Discussion in 'Web Design & Coding' started by Glaanieboy, Mar 15, 2004.

  1. Glaanieboy

    Glaanieboy Moderator

    Messages:
    2,626
    Location:
    The Netherlands
    I am a total n00b when it comes to PHP functions, therefore I ask you to help me. I have come as far as this:
    Code:
    function pizza_data($pizzaid){
      $search_pizza = mysql_query("SELECT * FROM pizza WHERE pizzaid=$pizzaid");
      $fetch_pizza = mysql_fetch_array($search_pizza);
      $pizza_data = $fetch_pizza['pizza'];
      return $pizza_data;
    }
    
    ...
    (somewhere in here, $pizzaid gets a valid value)
    ...
    
    pizza_data($pizzaid);
    print $pizza_data;
    
    But that doesn't work, I get no value for $pizza_data. What magical trick should I apply to make this work?

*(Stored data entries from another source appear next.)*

-- ==== Sys2Proof/Tests/Slice0.lean ====
section
/-! SUPPORT. Tests: what WellFormed refuses, words of the spec decoded, results of the spec's worked examples and of hand
calculation, and for every statement a state and operands that meet its hypotheses, clause by clause. -/

namespace Sys2Proof.Tests

open Sys2Proof Sys2Proof.Machine Sys2Proof.Claims

/-! ### Well-formedness: an ill-formed term for each check -/

theorem test_wf_unused_operand : Instr.wf (.nop { form := .s, d := .reg 0 }) = false := by decide
theorem test_wf_form : Instr.wf (.addi { form := .s, d := .reg 0, a := .reg 1 }) = false := by decide
theorem test_wf_f_field : Instr.wf (.cmp { form := .s, f := 6, d := .reg 0, a := .reg 1, b := .reg 2 }) = false := by decide
theorem test_wf_variant : Instr.wf (.movl { form := .w, f := 1, d := .reg 0 }) = false := by decide
theorem test_wf_dest_constant : Instr.wf (.add { form := .s, d := .con .zero, a := .reg 1, b := .reg 2 }) = false := by decide
theorem test_wf_third_source : Instr.wf (.addLong { form := .l, d := .reg 0, a := .reg 1, b := .reg 2, c := .reg 3 }) = false := by decide
theorem test_wf_type : Instr.wf (.addLong { form := .l, d := .reg 0, a := .reg 1, b := .reg 2, t := 2 }) = false := by decide
theorem test_wf_saturation : Instr.wf (.divLong { form := .l, d := .reg 0, a := .reg 1, b := .reg 2, t := 11, sat := true }) = false := by decide
theorem test_wf_rounding : Instr.wf (.faddLong { form := .l, d := .reg 0, a := .reg 1, b := .reg 2, rm := 7 }) = false := by decide
theorem test_wf_immediate_beside_b : Instr.wf (.addLong { form := .l, d := .reg 0, a := .reg 1, b := .reg 2, imm12 := 5 }) = false := by decide
theorem test_wf_shape : Instr.wf (.add { form := .s, d := .reg 0, a := .reg 1, b := .reg 2, lit := 1 }) = false := by decide
theorem test_wf_bank : Instr.wf (.wait { form := .l, x := 9 }) = false := by decide
theorem test_wf_marker : Instr.wf (.mkt { form := .s, d := .reg 0, a := .reg 0, b := .mrk .seg }) = false := by decide
theorem test_wf_accumulator_key : Instr.wf (.racc { form := .s, f := 0, d := .alt 0, a := .inp 0, b := .reg 5 }) = false := by decide
theorem test_wf_island : Instr.wf (.islandMswap 64) = false := by decide
theorem test_wf_partition : Instr.wf (.recordRead 256) = false := by decide
theorem test_wf_register : Instr.wf (.registerFill ⟨0, 0, 0, 0⟩ 256) = false := by decide
theorem test_wf_link_end : Instr.wf (.linkTokenArrival (.island 0 3)) = false := by decide
theorem test_wf_stream_end : Instr.wf (.slotFreeVisible (.stream 768 0)) = false := by decide
theorem test_wf_bridge_end : Instr.wf (.bridgeDrain (.coll 0 0 4)) = false := by decide
theorem test_wf_queue_end : Instr.wf (.linkTokenArrival (.queue 0 256)) = false := by decide
theorem test_wf_stage : Instr.wf (.elasticSample 0 256) = false := by decide
theorem test_wf_replica : Instr.wf (.replicaPark 0 0 4) = false := by decide
theorem test_wf_section : Instr.wf (.sectionCountExpiry 0 4) = false := by decide
theorem test_wf_engine : Instr.wf (.engineDrain (.stream 0 8)) = false := by decide
theorem test_wf_engine_island : Instr.wf (.engineDrain (.island 64)) = false := by decide
theorem test_wf_unit : Instr.wf (.tileDrained 0 864) = false := by decide
theorem test_wf_cache : Instr.wf (.l1Eviction (.l1 768) 0 false) = false := by decide
theorem test_wf_context : Instr.wf (.pageWalk 0 4096 0) = false := by decide
theorem test_wf_function : Instr.wf (.vfReset 1) = false := by decide
theorem test_wf_error_unit : Instr.wf (.unitError 864 []) = false := by decide
theorem test_wf_queue_read : Instr.wf (.lqresvRead 0 0 2) = false := by decide
theorem test_wf_bar_function : Instr.wf (.hostBar2Read 514 0 4) = false := by decide
theorem test_wf_register_function : Instr.wf (.registerWrite 514 0 8 0) = false := by decide
theorem test_wf_context_number : Instr.wf (.ctxfnWrite 4096 0) = false := by decide
theorem test_wf_unit_word : Instr.wf (.prtunitWrite 0 14 0) = false := by decide
theorem test_wf_window : Instr.wf (.reductionContribution 16 0 0 0 ⟨0, []⟩) = false := by decide
theorem test_wf_link : Instr.wf (.holvorLinkState 36 true true) = false := by decide
theorem test_wf_nonce : Instr.wf (.attestationQuote []) = false := by decide
theorem test_wf_temperatures : Instr.wf (.thermalTick [0] true) = false := by decide

/-! ### Words of the spec's worked examples -/

/-- Section 05: `ADDI a5, a5, -3`. -/
theorem test_decode_addi : decodeWords [0xFF451445] = some (.addi { form := .i, d := .reg 5, a := .reg 5, imm10 := -3 }, []) := by decide
/-- Section 05: `FMA.f32.rna a3, a1, a2, a4`. -/
theorem test_decode_fma : decodeWords [0x00810D0E, 0x00005084] =
    some (.fma { form := .l, d := .reg 3, a := .reg 1, b := .reg 2, c := .reg 4, t := 2, rm := 5 }, []) := by decide
/-- The window example of R167: `LOOPR a8, last, 1`, `ADD a0, i0, zero`, `ADD o0, a0, a1`, `HALT`. -/
theorem test_decode_loopr : decodeWords [0x1FC8FC32, 0x0030003F] = some (.loopr { form := .l, f := 1, a := .reg 8, imm12 := 3 }, []) := by decide
theorem test_decode_add_port : decodeWords [0x0E200040] = some (.add { form := .s, d := .reg 0, a := .inp 0, b := .con .zero }, []) := by decide
theorem test_decode_add_out : decodeWords [0x0040A040] = some (.add { form := .s, d := .alt 0, a := .reg 0, b := .reg 1 }, []) := by decide
theorem test_decode_halt : decodeWords [0x0FFFFC04] = some (.halt { form := .s }, []) := by decide
/-- Section 09: `SYSRD a3, %amax`. -/
theorem test_decode_sysrd : decodeWords [0x01FF0E01] = some (.sysrd { form := .i, d := .reg 3, imm10 := 7 }, []) := by decide
/-- Section 11: `LD a4, [a2 + 16]`, `STE [a1], a3`, `AADD.n32.sp a0, [a5 + 8], one`, `FENCE.package`, `RSTAKE.k1 a6, a2`. -/
theorem test_decode_ld : decodeWords [0x04021241] = some (.ldImm { form := .i, d := .reg 4, a := .reg 2, imm10 := 16 }, []) := by decide
theorem test_decode_ste : decodeWords [0x00C1FE50] = some (.ste { form := .s, a := .reg 1, b := .reg 3 }, []) := by decide
theorem test_decode_aadd : decodeWords [0x1E450282, 0x008003BF] =
    some (.aaddLong { form := .l, f := 1, d := .reg 0, a := .reg 5, b := .con .one, t := 14, imm12 := 8 }, []) := by decide
theorem test_decode_fence : decodeWords [0x3FFFFE7C] = some (.fence { form := .s, f := 3 }, []) := by decide
theorem test_decode_rstake : decodeWords [0x1FC21AE8] = some (.rstake { form := .s, f := 1, d := .reg 6, a := .reg 2 }, []) := by decide
/-- Section 13: `CBINC [a3], one`, `CBSNAP [v1], v3, ne`, `STO [v23], v24`. -/
theorem test_decode_cbinc : decodeWords [0x0E43FEC0] = some (.cbinc { form := .s, a := .reg 3, b := .con .one }, []) := by decide
theorem test_decode_cbsnap : decodeWords [0x00C1FEC6, 0x0100003F] =
    some (.cbsnap { form := .l, a := .reg 1, b := .reg 3, imm12 := 16 }, []) := by decide
theorem test_decode_sto : decodeWords [0x0617FE64] = some (.sto { form := .s, a := .reg 23, b := .reg 24 }, []) := by decide
/-- Section 15: `ADD v40, v41, v42`, in bank 1. -/
theorem test_decode_bank : decodeWords [0x02892042, 0x0001003F] =
    some (.addLong { form := .l, d := .reg 8, a := .reg 9, b := .reg 10, x := 1 }, []) := by decide
/-- Section 16: `PDEC.g8k4 a5, a4`, `GATH.f16.e16 fb1, fb0, a2, a3`, `NZSCAN.f16 fb0, a2, a11, a10`, `FBOPN fb1, a16`, `FBEND a6, fb2`. -/
theorem test_decode_pdec : decodeWords [0x1FC41724] = some (.pdec { form := .s, f := 1, d := .reg 5, a := .reg 4 }, []) := by decide
theorem test_decode_gath : decodeWords [0x00B0C72E, 0x004000C3] =
    some (.gath { form := .l, d := .cur 1, a := .cur 0, b := .reg 2, c := .reg 3, t := 3, imm12 := 4 }, []) := by decide
theorem test_decode_nzscan : decodeWords [0x02C2C322, 0x000000CA] =
    some (.nzscan { form := .l, d := .cur 0, a := .reg 2, b := .reg 11, c := .reg 10, t := 3 }, []) := by decide
theorem test_decode_fbopn : decodeWords [0x0FD0C700] = some (.fbopn { form := .s, d := .cur 1, a := .reg 16 }, []) := by decide
theorem test_decode_fbend : decodeWords [0x0FF21B08] = some (.fbend { form := .s, d := .reg 6, a := .cur 2 }, []) := by decide
/-- Sections 17 and 18: `DRIFT a7, a4, a5, a6`, `DRCHK a8, a7, a3`, `FWARP o1, a2`, `MVCLP a16, a15, a9, a8`, `RFMARK a24`. -/
theorem test_decode_drift : decodeWords [0x01441F5A, 0x00000006] =
    some (.drift { form := .l, d := .reg 7, a := .reg 4, b := .reg 5, c := .reg 6 }, []) := by decide
theorem test_decode_drchk : decodeWords [0x10C72358] = some (.drchk { form := .s, f := 1, d := .reg 8, a := .reg 7, b := .reg 3 }, []) := by decide
theorem test_decode_fwarp : decodeWords [0x0FC2A754] = some (.fwarp { form := .s, d := .alt 1, a := .reg 2 }, []) := by decide
theorem test_decode_mvclp : decodeWords [0x024F4352, 0x00000008] =
    some (.mvclp { form := .l, d := .reg 16, a := .reg 15, b := .reg 9, c := .reg 8 }, []) := by decide
theorem test_decode_rfmark : decodeWords [0x0FD8FF5C] = some (.rfmark { form := .s, a := .reg 24 }, []) := by decide
/-- Sections 19 and 20: `CHUCK o0, a4`, `MSWAP o0`, `MFEED.t o0, a5`, `TFEED.sat a2, a3`, `ICVT.i8.from_i64.sat a5, a5`, `TDRAW a11, a12`,
`FCVT.x8e4.from_f32.amax a17, a17`. -/
theorem test_decode_chuck : decodeWords [0x0FC4A360] = some (.chuck { form := .s, d := .alt 0, a := .reg 4 }, []) := by decide
theorem test_decode_mswap : decodeWords [0x0FFFA364] = some (.mswap { form := .s, d := .alt 0 }, []) := by decide
theorem test_decode_mfeed : decodeWords [0x1FC5A368] = some (.mfeed { form := .s, f := 1, d := .alt 0, a := .reg 5 }, []) := by decide
theorem test_decode_tfeed : decodeWords [0x00C2FF86, 0x0000803F] =
    some (.tfeedLong { form := .l, a := .reg 2, b := .reg 3, sat := true }, []) := by decide
theorem test_decode_icvt : decodeWords [0x0FC5152E, 0x00B0823F] =
    some (.icvtLong { form := .l, d := .reg 5, a := .reg 5, t := 8, sat := true, imm12 := 11 }, []) := by decide
theorem test_decode_tdraw : decodeWords [0x030BFF88] = some (.tdraw { form := .s, a := .reg 11, b := .reg 12 }, []) := by decide
theorem test_decode_fcvt : decodeWords [0x1FD1452A, 0x0020017F] =
    some (.fcvtLong { form := .l, f := 1, d := .reg 17, a := .reg 17, t := 5, imm12 := 2 }, []) := by decide
/-- Section 21: `DQPUT.p1 a8, a1`, `DQGET a4, a1`, `DQFRN.p0 a1, a5`. -/
theorem test_decode_dqput : decodeWords [0x1048FFA0] = some (.dqput { form := .s, f := 1, a := .reg 8, b := .reg 1 }, []) := by decide
theorem test_decode_dqget : decodeWords [0x0FC113A4] = some (.dqget { form := .s, d := .reg 4, a := .reg 1 }, []) := by decide
theorem test_decode_dqfrn : decodeWords [0x0141FFAC] = some (.dqfrn { form := .s, a := .reg 1, b := .reg 5 }, []) := by decide
/-- R167: the all-zero word is not NOP. -/
theorem test_decode_zero : decodeWords [0] = none := by decide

The queries are OK and when I use the function code as seperate code, it also works.
     
  2. Glaanieboy

    Glaanieboy Moderator

    Messages:
    2,626
    Location:
    The Netherlands
    Did a bit more testing, and found some examples on http://perl.about.com/library/weekly/aa112102a.htm, like this one:
    Code:
    $x = 3;
    print square($x);
    
    function square($num)
    {
      return $num * $num;
    }
    And this works flawlessly.

    But when I alter the code to this (what I want), I get null results:
    Code:
    function square($num)
    {
      $num = $num * $num;
      return $num;
    }
    $x = 3;
    square($x);
    print $num;
    According to the website, it should work, but it doesn't, or am I missing something here?
     
  3. Geffy

    Geffy Moderator Folding Team

    Messages:
    7,805
    Location:
    United Kingdom
    Code:
    function pizza_data($pizzaid){
      $search_pizza = mysql_query("SELECT * FROM pizza WHERE pizzaid=$pizzaid");
      $fetch_pizza = mysql_fetch_array($search_pizza);
      $pizza_data = $fetch_pizza['pizza'];
      return $pizza_data;
    }
    
    ...
    (somewhere in here, $pizzaid gets a valid value)
    ...
    
    pizza_data($pizzaid);
    print $pizza_data;
    
    ok cept for
    Code:
    pizza_data($pizzaid);
    print $pizza_data;
    try

    Code:
    $pizza_data = pizza_data($pizzaid);
    print $pizza_data;
    the $pizza_data in the pizza_data() function only has local scope to that function so when you return it you need to effectively have a place for that returned data to go, like a variable on the other side of the = from the function

    btw in the second set of examples you give its returning the output to a print function

    so it sends the functions result directly to be printed, you on the other hand are just calling the function and returning its result to nothingness :p
     
  4. Glaanieboy

    Glaanieboy Moderator

    Messages:
    2,626
    Location:
    The Netherlands
    Clear :) Thanks for the explaination. I have found another (not so neat) solution for my problem though.
     
  5. ignipotentis

    ignipotentis OSNN Addict

    Messages:
    127
    php is not a functional language. you cannot just square x. If you want to code in the style you were using before Geffy corrected you, check out ocaml, or lisp.